'God's Crucible' isn't up to the challenge
Lewis sets out to show that the failure of what he calls "the jihad east of the Pyrenees" is "one of the most significant losses in world history." He argues that the Frankish defeat of the Islamic invaders at Poitiers in 732 and the subsequent poetic glorification of Roland's sacrifice to cover Charlemagne's retreat from his own incursion into Spain were "pivotal moments in the creation of an economically retarded, balkanized and fratricidal Europe that, by defining itself in opposition to Islam, made virtues out of hereditary aristocracy, persecutory religious intolerance, cultural particularism and perpetual war ... 'winning' at Poitiers actually meant that the economic, scientific and cultural levels that Europeans attained in the 13th century could almost certainly have been achieved more than three centuries earlier had they been included in the Muslim world empire."

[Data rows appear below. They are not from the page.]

-- ==== Sys2Proof/Machine/Send.lean ====
section
/-! DEFINITION. Stimuli on their way out: to a home Walker of this device or to another device (R280, R306, R308), completions (R20)
and the end of cards (R22). -/

namespace Sys2Proof.Machine

/-- A stimulus sent as STIM once a transfer tag is free; it is kept until its ACK *acc* arrives (R308). DESIGN CHOICE (log entry 170). -/
def stimOut (s : State) (ten dev link : Nat) (st : Stim) : State :=
  match freeXtag s with
  | none => { s with unsent := s.unsent ++ [(ten, dev, st)] }
  | some x => sendFlits (addXfer s x dev 0 (.heldStim ten st) 0 0 0) link (stimFlits s dev x st.bytes)
/-- The quarantine of a stimulus whose device cannot be reached or did not take it (R20, R308). DEDUCED (log entry 164). -/
def stimLost (s : State) (ten cause aux : Nat) (st : Stim) : State :=
  quarantine s st { recOf cause with ten := ten, agent := stimAgent st.bytes, aux := aux }
/-- A stimulus released: to its home Walker, in class `cls` of R85, or to another device. -/
def releaseStim (s : State) (cls ten dev : Nat) (st : Stim) : State :=
  if dev = deviceNumber s then walkerPut s cls (stimTen st.bytes) (stimAgent st.bytes) (some st) none none
  else match linkTo s dev with
    | none => stimLost s ten 0x300 dev st
    | some l => stimOut s ten dev l { st with clock := none }
/-- Stimuli that waited for a transfer tag go as tags free; `n` bounds their number. -/
def stimsOut (n : Nat) (s : State) : State :=
  match n with
  | 0 => s
  | n + 1 =>
    match s.unsent with
    | [] => s
    | (ten, dev, st) :: r =>
      if (freeXtag s).isNone then s
      else stimsOut n (match linkTo s dev with
        | none => stimLost { s with unsent := r } ten 0x300 dev st
        | some l => stimOut { s with unsent := r } ten dev l st)

/-- The completion stimulus of one successor handle of a consumed stimulus (R20): its device and packet. -/
def completionOf (s : State) (bs : List Byte) (k : Nat) : Nat × List Byte :=
  let h := stimHandle bs k
  (bitsOf h 23 10, stimStamp (stimHead 1 (stimCh bs) (bitsOf h 31 24) 0 (bitsOf h 63 60) false (bitsOf h 59 32) (deviceNumber s) 3 ++
    leBytes 8 (stimTen bs * 2 ^ 60 + stimAgent bs * 2 ^ 32 + stimKind bs * 2 ^ 24) ++ leBytes 8 0))
/-- The completions of a consumed stimulus sent in handle order (R20). DEDUCED (log entry 173). -/
def sendCompletions (s : State) (bs : List Byte) : State :=
  (List.range (stimSucc bs)).foldl (fun s k =>
    let c := completionOf s bs k
    releaseStim s 4 (stimTen c.2) c.1 { bytes := c.2, clock := none, card := none }) s

/-- A card all of whose dealt steps have retired sends its successors' stimuli and is done (R22). -/
def cardEnds (s : State) (id : Nat) : State :=
  match s.cards.find? fun c => c.id == id with
  | none => s
  | some c =>
    if c.next = c.count ∧ c.live = 0 then sendCompletions { s with cards := s.cards.filter fun c => c.id != id } c.stim.bytes else s
/-- A stimulus dealt from a card is done with: its step has retired, or it was refused (R22, R108). -/
def cardRetired (s : State) (card : Option Nat) : State :=
  match card with
  | none => s
  | some id => cardEnds { s with cards := mapWhere (fun c => c.id == id) (fun c => { c with live := c.live - 1 }) s.cards } id

/-- A stimulus refused (R21): quarantined with its record. -/
def refuseStim (s : State) (st : Stim) (cause ten agent addr aux : Nat) : State :=
  cardRetired (quarantine s st { recOf cause with ten := ten, agent := agent, addr := addr, aux := aux }) st.card
/-- The same where the record names a Group too (R113): R364 has no field for a Group, and PRESS holds the first Press of it. DESIGN CHOICE (log
entry 163). -/
def refuseIn (s : State) (g : Nat) (st : Stim) (cause ten agent addr aux : Nat) : State :=
  cardRetired (quarantine s st { recOf cause with ten := ten, press := 8 * g, agent := agent, addr := addr, aux := aux }) st.card

end Sys2Proof.Machine
end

In other words, the West would be better off if it had been incorporated into an all-conquering Islamic empire in the early Middle Ages.
OK.
Still, it's fair to wonder why, if that's true, the West ended up with the Renaissance, the Enlightenment, the Industrial Revolution and the Scientific Revolution, and the Islamic world got chronic underdevelopment, a pervasive religious obscurantism, al-Qaida and the trust-fund states of the Arabian peninsula. It's also fair to point out that both the Muslim philosopher Averroes and the Jewish philosopher-physician Maimonides were sent fleeing by Islamic fundamentalists and not the Christian Reconquista. Moreover, the Carolingian incursion into Spain was a response to an invitation by Saracen grandees fearful of Abd al-Rahman's expanding hegemony.
An impeccably democratic, humane scholar, Lewis has an understanding of the origins and failures of European civilization that far surpasses his knowledge of Islam.